In their report, Domenici and Rivlin call for a one-year payroll
tax holiday in 2011 which would suspend Social Security payroll taxes
for employers and employees. This is an effort to boost the economy in
the short term. Domenici said it would be effectively a $650 billion tax
cut that would stabilize and strengthen the American economy.

The bulk of their report focuses on driving down the deficit.
Between 2012 and 2020, it outlines $2.7 trillion in spending savings,
$1.9 trillion in tax expenditure savings, $435 billion in new revenues
and $877 billion in debt service savings.

Domenici and Rivlin said their plan would stabilize the federal
debt below 60% of GDP by 2020. It would reduce federal spending from 26%
of GDP to 23% by 2020. Under their plan, revenues would reach 21.4% of
GDP by 2020.

And several weeks ago, the Peterson-Pew Commission on Budget Reform
issued a report in which they outlined a host of budget process reforms
to bring the budget closer to balance–and keep it there.

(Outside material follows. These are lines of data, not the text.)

-- ==== Sys2Proof/Machine/Float.lean ====
section
/-! DEFINITION. Element formats, rounding, conversion and exact arithmetic, 02_number_formats.md R60 to R102. -/

namespace Sys2Proof.Machine

/-- An exact value: a NaN, an infinity, or (−1)^neg × m × 2^e. -/
inductive Flt where
  | nan
  | inf (neg : Bool)
  | fin (neg : Bool) (m : Nat) (e : Int)
deriving DecidableEq, Repr

/-- The shape of an element format (R60): field widths, exponent of the smallest subnormal, code of the largest finite magnitude,
magnitude codes of infinity and of the canonical NaN where the format has them, and E_max. -/
structure Fmt where
  exp : Nat
  frac : Nat
  emin : Int
  maxOrd : Nat
  infOrd : Option Nat
  nanOrd : Option Nat
  emax : Int
deriving DecidableEq, Repr

def fp32 : Fmt := ⟨8, 23, -149, 0x7F7FFFFF, some 0x7F800000, some 0x7FC00000, 127⟩
def fp32x8 : Fmt := ⟨8, 31, -157, 0x7F7FFFFFFF, some 0x7F80000000, some 0x7FC0000000, 127⟩
def bf16 : Fmt := ⟨8, 7, -133, 0x7F7F, some 0x7F80, some 0x7FC0, 127⟩
def fp16 : Fmt := ⟨5, 10, -24, 0x7BFF, some 0x7C00, some 0x7E00, 15⟩
def e4m3 : Fmt := ⟨4, 3, -9, 0x7E, none, some 0x7F, 8⟩
def e5m2 : Fmt := ⟨5, 2, -16, 0x7B, some 0x7C, some 0x7E, 15⟩
def e3m2 : Fmt := ⟨3, 2, -4, 0x1F, none, none, 4⟩
def e2m3 : Fmt := ⟨2, 3, -3, 0x1F, none, none, 2⟩
def e2m1 : Fmt := ⟨2, 1, -1, 0x7, none, none, 2⟩

/-- The format of a code of R60; codes 0x9 to 0xF are reserved. -/
def fmtOf : Nat → Option Fmt
  | 0 => some fp32 | 1 => some fp32x8 | 2 => some bf16 | 3 => some fp16 | 4 => some e4m3
  | 5 => some e5m2 | 6 => some e3m2 | 7 => some e2m3 | 8 => some e2m1 | _ => none

/-- Bits of one element of a format. -/
def Fmt.width (f : Fmt) : Nat := 1 + f.exp + f.frac

/-- The value that an element code stands for (R60, R61). -/
def decodeFmt (f : Fmt) (code : Nat) : Flt :=
  let neg := bit code (f.exp + f.frac)
  let ord := code % 2 ^ (f.exp + f.frac)
  if ord ≤ f.maxOrd then
    let ef := ord / 2 ^ f.frac
    let fr := ord % 2 ^ f.frac
    if ef = 0 then .fin neg fr f.emin else .fin neg (2 ^ f.frac + fr) (f.emin + (ef : Int) - 1)
  else if f.infOrd = some ord then .inf neg else .nan

/-- The exponent of the spacing of representable values at magnitude m × 2^e. -/
def quantum (f : Fmt) (m : Nat) (e : Int) : Int := max (e + (m.log2 : Int) - (f.frac : Int)) f.emin

/-- The magnitude code rounded towards zero, and the discarded part as a fraction rem / 2^k of one spacing; the code may exceed maxOrd. -/
def floorOrd (f : Fmt) (m : Nat) (e : Int) : Nat × Nat × Nat :=
  let q := quantum f m e
  let b := (q - f.emin).toNat * 2 ^ f.frac
  if q ≤ e then (b + m * 2 ^ (e - q).toNat, 0, 0)
  else
    let k := (q - e).toNat
    (b + m / 2 ^ k, m % 2 ^ k, k)

/-- The magnitude code rounded to nearest-even (R73); it may exceed maxOrd. -/
def nearestOrd (f : Fmt) (m : Nat) (e : Int) : Nat :=
  if m = 0 then 0 else
  let r := floorOrd f m e
  let half := 2 ^ r.2.2
  if 2 * r.2.1 > half ∨ (2 * r.2.1 = half ∧ r.1 % 2 = 1) then r.1 + 1 else r.1

/-- The magnitude code rounded stochastically by 16 random bits (R74); it may exceed maxOrd. -/
def stochasticOrd (f : Fmt) (m : Nat) (e : Int) (rand : Nat) : Nat :=
  if m = 0 then 0 else
  let r := floorOrd f m e
  if r.2.1 = 0 then r.1
  else if r.1 > f.maxOrd then r.1
  else if (2 ^ 16 * r.2.1) / 2 ^ r.2.2 + rand ≥ 2 ^ 16 then r.1 + 1 else r.1

/-- An element code of a sign and a magnitude code. -/
def withSign (f : Fmt) (neg : Bool) (ord : Nat) : Nat := b2n neg * 2 ^ (f.exp + f.frac) + ord

/-- What an overflowing or infinite value becomes, by OVF (R78). -/
def overflowCode (f : Fmt) (ovf neg : Bool) : Nat :=
  if ovf then
    match f.infOrd, f.nanOrd with
    | some i, _ => withSign f neg i
    | none, some n => n
    | none, none => withSign f neg f.maxOrd
  else withSign f neg f.maxOrd

/-- A conversion's outcome: the element code, and whether it overflowed (R78) or met a NaN (R79). -/
structure Conv where
  code : Nat
  ovf : Bool := false
  nan : Bool := false
deriving DecidableEq, Repr

/-- Conversion of an exact value, already divided by its scale (R78 to R80); `rand` gives the random bits of stochastic rounding. -/
def convert (f : Fmt) (ovf : Bool) (rand : Option Nat) : Flt → Conv
  | .nan => { code := f.nanOrd.getD 0, nan := true }
  | .inf neg => { code := overflowCode f ovf neg, ovf := true }
  | .fin neg m e =>
    let ord := match rand with
      | none => nearestOrd f m e
      | some r => stochasticOrd f m e r
    if ord > f.maxOrd then { code := overflowCode f ovf neg, ovf := true } else { code := withSign f neg ord }

/-- The value of an FP32 pattern. -/
def ofF32 (x : F32) : Flt := decodeFmt fp32 x.toNat

/-- An exact value rounded to FP32 by nearest-even, overflow to infinity (IEEE 754). -/
def toF32 (x : Flt) : F32 := BitVec.ofNat 32 (convert fp32 true none x).code

/-- A value times 2^k. -/
def Flt.scale (x : Flt) (k : Int) : Flt :=
  match x with
  | .fin n m e => .fin n m (e + k)
  | y => y

/-- Negation. -/
def Flt.neg : Flt → Flt
  | .nan => .nan
  | .inf n => .inf (!n)
  | .fin n m e => .fin (!n) m e

/-- The exact product. -/
def Flt.mul : Flt → Flt → Flt
  | .nan, _ => .nan
  | _, .nan => .nan
  | .inf a, .inf b => .inf (xor a b)
  | .inf a, .fin b m _ => if m = 0 then .nan else .inf (xor a b)
  | .fin a m _, .inf b => if m = 0 then .nan else .inf (xor a b)
  | .fin a m e, .fin b m' e' => .fin (xor a b) (m * m') (e + e')

/-- The exact sum, with the sign of an exact zero by IEEE 754 (R63). -/
def Flt.add : Flt → Flt → Flt
  | .nan, _ => .nan
  | _, .nan => .nan
  | .inf a, .inf b => if a = b then .inf a else .nan
  | .inf a, .fin _ _ _ => .inf a
  | .fin _ _ _, .inf b => .inf b
  | .fin a m e, .fin b m' e' =>
    let lo := min e e'
    let x := m * 2 ^ (e - lo).toNat
    let y := m' * 2 ^ (e' - lo).toNat
    if a = b then .fin a (x + y) lo
    else if x = y then .fin false 0 lo
    else if x > y then .fin a (x - y) lo
    else .fin b (y - x) lo

/-- FP32 addition, nearest-even. -/
def fadd (a b : F32) : F32 := toF32 ((ofF32 a).add (ofF32 b))

/-- FP32 subtraction, nearest-even. -/
def fsub (a b : F32) : F32 := toF32 ((ofF32 a).add (ofF32 b).neg)

/-- FP32 multiplication, nearest-even. -/
def fmul (a b : F32) : F32 := toF32 ((ofF32 a).mul (ofF32 b))

/-- FP32 fused multiply-add, one rounding. -/
def ffma (a b c : F32) : F32 := toF32 (((ofF32 a).mul (ofF32 b)).add (ofF32 c))

/-- A quotient of exact finite values, rounded once to FP32; the remainder is kept as a sticky bit far below the last place. -/
def fdiv (a b : F32) : F32 :=
  match ofF32 a, ofF32 b with
  | .nan, _ => 0x7FC00000
  | _, .nan => 0x7FC00000
  | .inf _, .inf _ => 0x7FC00000
  | .inf x, .fin y _ _ => toF32 (.inf (xor x y))
  | .fin x _ _, .inf y => toF32 (.fin (xor x y) 0 0)
  | .fin x m e, .fin y m' e' =>
    if m' = 0 then (if m = 0 then 0x7FC00000 else toF32 (.inf (xor x y)))
    else
      let n := m * 2 ^ 64
      let q := 2 * (n / m') + b2n (n % m' != 0)
      toF32 (.fin (xor x y) q (e - e' - 65))

/-- Integer square root by bits, from bit k down. -/
def isqrtLoop (x : Nat) : Nat → Nat → Nat
  | 0, r => r
  | k + 1, r => if (r + 2 ^ k) * (r + 2 ^ k) ≤ x then isqrtLoop x k (r + 2 ^ k) else isqrtLoop x k r

/-- The integer square root. -/
def isqrt (x : Nat) : Nat := isqrtLoop x (x.log2 / 2 + 1) 0

/-- FP32 square root, rounded once. -/
def fsqrt (a : F32) : F32 :=
  match ofF32 a with
  | .nan => 0x7FC00000
  | .inf n => if n then 0x7FC00000 else 0x7F800000
  | .fin n m e =>
    if m = 0 then a
    else if n then 0x7FC00000
    else
      let sh := 64 + (e % 2).toNat
      let x := m * 2 ^ sh
      let r := isqrt x
      toF32 (.fin false (2 * r + b2n (r * r != x)) ((e - (sh : Int)) / 2 - 1))

/-- Whether an FP32 pattern is a NaN. -/
def isNaN (x : F32) : Bool := x.toNat % 2 ^ 31 > 0x7F800000

/-- Whether an FP32 pattern is finite. -/
def isFinite (x : F32) : Bool := x.toNat % 2 ^ 31 < 0x7F800000

/-- The magnitude of an FP32 pattern, as a number that orders like the magnitude. -/
def fmag (x : F32) : Nat := x.toNat % 2 ^ 31

/-- The absolute value. -/
def fabs (x : F32) : F32 := BitVec.ofNat 32 (fmag x)

/-- The sign flipped. -/
def fneg (x : F32) : F32 := x ^^^ 0x80000000

/-- A pattern with the canonical NaN in place of any NaN (R64). -/
def canonF32 (x : F32) : F32 := if isNaN x then 0x7FC00000 else x

/-- The 40-bit FP32X8 code of an FP32 part and its extension; x is ignored where the FP32 part is infinite or NaN (R99). -/
def joinX8 (p x : Nat) : Nat := if fld p 30 23 = 255 then p * 256 else p * 256 + x

/-- A key that orders FP32 values other than NaN like their values, −0 equal to +0. -/
def fkey (x : F32) : Int := if x.toNat < 2 ^ 31 then (fmag x : Int) else -(fmag x : Int)

/-- An FP32 value from a natural number, rounded once. -/
def fOfNat (n : Nat) : F32 := toF32 (.fin false n 0)

/-- 2^k as FP32 where it is representable. -/
def fpow2 (k : Int) : F32 := toF32 (.fin false 1 k)

/-- floor(log2 m × 2^e) for m ≠ 0. -/
def floorLog2 (m : Nat) (e : Int) : Int := e + (m.log2 : Int)

/-- ceil(log2 m × 2^e) for m ≠ 0 (R92): the exponent of an exact power of two, and one more otherwise. -/
def ceilLog2 (m : Nat) (e : Int) : Int := if 2 ^ m.log2 = m then floorLog2 m e else floorLog2 m e + 1

/-- Decoding of an element with its scale byte, in FP32 (R81); a scale of 0xFF is NaN. -/
def decodeScaled (f : Fmt) (code scale : Nat) : F32 :=
  if scale = 0xFF then 0x7FC00000 else toF32 ((decodeFmt f code).scale ((scale : Int) - 127))

/-- One step of a Galois LFSR with feedback mask 0x8020_0003 (R75). -/
def lfsrStep (x : Nat) : Nat := if x % 2 = 1 then Nat.xor (x / 2) 0x80200003 else x / 2

/-- The seed of the stochastic generator of lane i in core n from a launch's 64-bit seed (R76). -/
def lfsrSeed (seed n i : Nat) : Nat :=
  let t := (seed + (64 * n + i + 1) * 0x9E3779B97F4A7C15) % 2 ^ 64
  let x := Nat.xor (t % 2 ^ 32) (t / 2 ^ 32)
  if x = 0 then 1 else x

/-! ### The numeric word, R69 to R71 -/

/-- The fields of a numeric word (R69). -/
structure Numeric where
  format : Nat
  scaling : Nat
  block : Nat
  sr : Bool
  ovf : Bool
  noclip : Bool
  slot : Nat
deriving DecidableEq, Repr

def numericOf (w : Nat) : Numeric :=
  { format := fld w 3 0, scaling := fld w 5 4, block := 16 * 2 ^ fld w 7 6, sr := bit w 8, ovf := bit w 9, noclip := bit w 10, slot := fld w 23 12 }

/-- A narrow format (codes 0x4 to 0x8). -/
def isNarrow (format : Nat) : Bool := 4 ≤ format && format ≤ 8

/-- What R71 finds in a numeric word: 0 legal, 0x11 FORMAT_MISMATCH, 0x12 SCALE_MISSING. -/
def numericFault (w : Nat) : Nat :=
  let f := fld w 3 0
  let sc := fld w 5 4
  if fld w 31 24 ≠ 0 ∨ bit w 11 then 0x11
  else if f > 8 ∨ sc = 3 then 0x11
  else if isNarrow f then (if sc = 0 then 0x12 else 0)
  else if f = 3 then (if sc = 1 then 0x11 else 0)
  else if sc = 0 then 0 else 0x11

/-- Bits of one element of a format code. A reserved code takes 32 bits: the spec gives it no width, and only the range checks that come before its
FORMAT_MISMATCH use the number (03_matrix_engine.md R124; DESIGN CHOICE, log 84). -/
def fmtBits (code : Nat) : Nat := match fmtOf code with | some f => f.width | none => 32

/-- Element j of a packed region, little-endian bit stream (R65). -/
def unpack (bs : List Byte) (w j : Nat) : Nat := fld (ofBytes ((bs.drop (j * w / 8)).take (w / 8 + 2))) (j * w % 8 + w - 1) (j * w % 8)

/-- Elements packed as a little-endian bit stream of w-bit codes (R65), as a number. -/
def packNat (w : Nat) : List Nat → Nat
  | [] => 0
  | c :: cs => c % 2 ^ w + 2 ^ w * packNat w cs

/-- Elements packed into bytes (R65). -/
def pack (w : Nat) (cs : List Nat) : List Byte := bytesOf (packNat w cs) (ceilDiv (cs.length * w) 8)

/-- The block scale exponent of a block of finite values with largest magnitude m × 2^e, m ≠ 0 (R82), clamped to [−127, 127]. -/
def blockExponent (f : Fmt) (noclip : Bool) (m : Nat) (e : Int) : Int :=
  let e0 := floorLog2 m e - f.emax
  let top := decodeFmt f f.maxOrd
  let x := if noclip then
      match top with
      | .fin _ tm te =>
        -- the smallest e with m × 2^e_m ≤ tm × 2^(te + e): e0 or e0 + 1
        match ((Flt.fin false m e).add (.fin true tm (te + e0))) with
        | .fin neg d _ => if neg || d == 0 then e0 else e0 + 1
        | _ => e0
      | _ => e0
    else e0
  clampInt x (-127) 127

end Sys2Proof.Machine
end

Bill Frenzel, a former Republican congressman who is now a guest
scholar at the Brookings Institution, said he is encouraged by the
proliferation of deficit cutting ideas, but adds that at some point
early next year it will be critical for policymakers to write specific
plans.

“There are lots of ideas floating around and not a lot of focus. I
think that is ok for now because it may be creating an environment in
which the parties can move beyond their talking points. Until now,
Republicans have stomped on any idea that involved tax increases and
Democrats have stomped on any ideas having to do with restraints on
entitlements. Maybe we can break out of that impasse,” he said.

Frenzel said that in an ideal world the Bowles-Simpson panel will
come up with a credible plan that wins the support of 14 panel members,
sending it to Congress for its consideration.

But he said this scenario remains unlikely and probably the best
case scenario is that Bowles and Simpson issue a strong “chairman’s
report” that helps shape the fiscal agenda of Obama and the 112th
Congress.

“It’s going to be very important to see what Bowles and Simpson can
come up with. Then it’s going to be very important to see what kind of
budget remarks the president makes in his State of the Union speech in
January and what is in his new budget in February,” he added.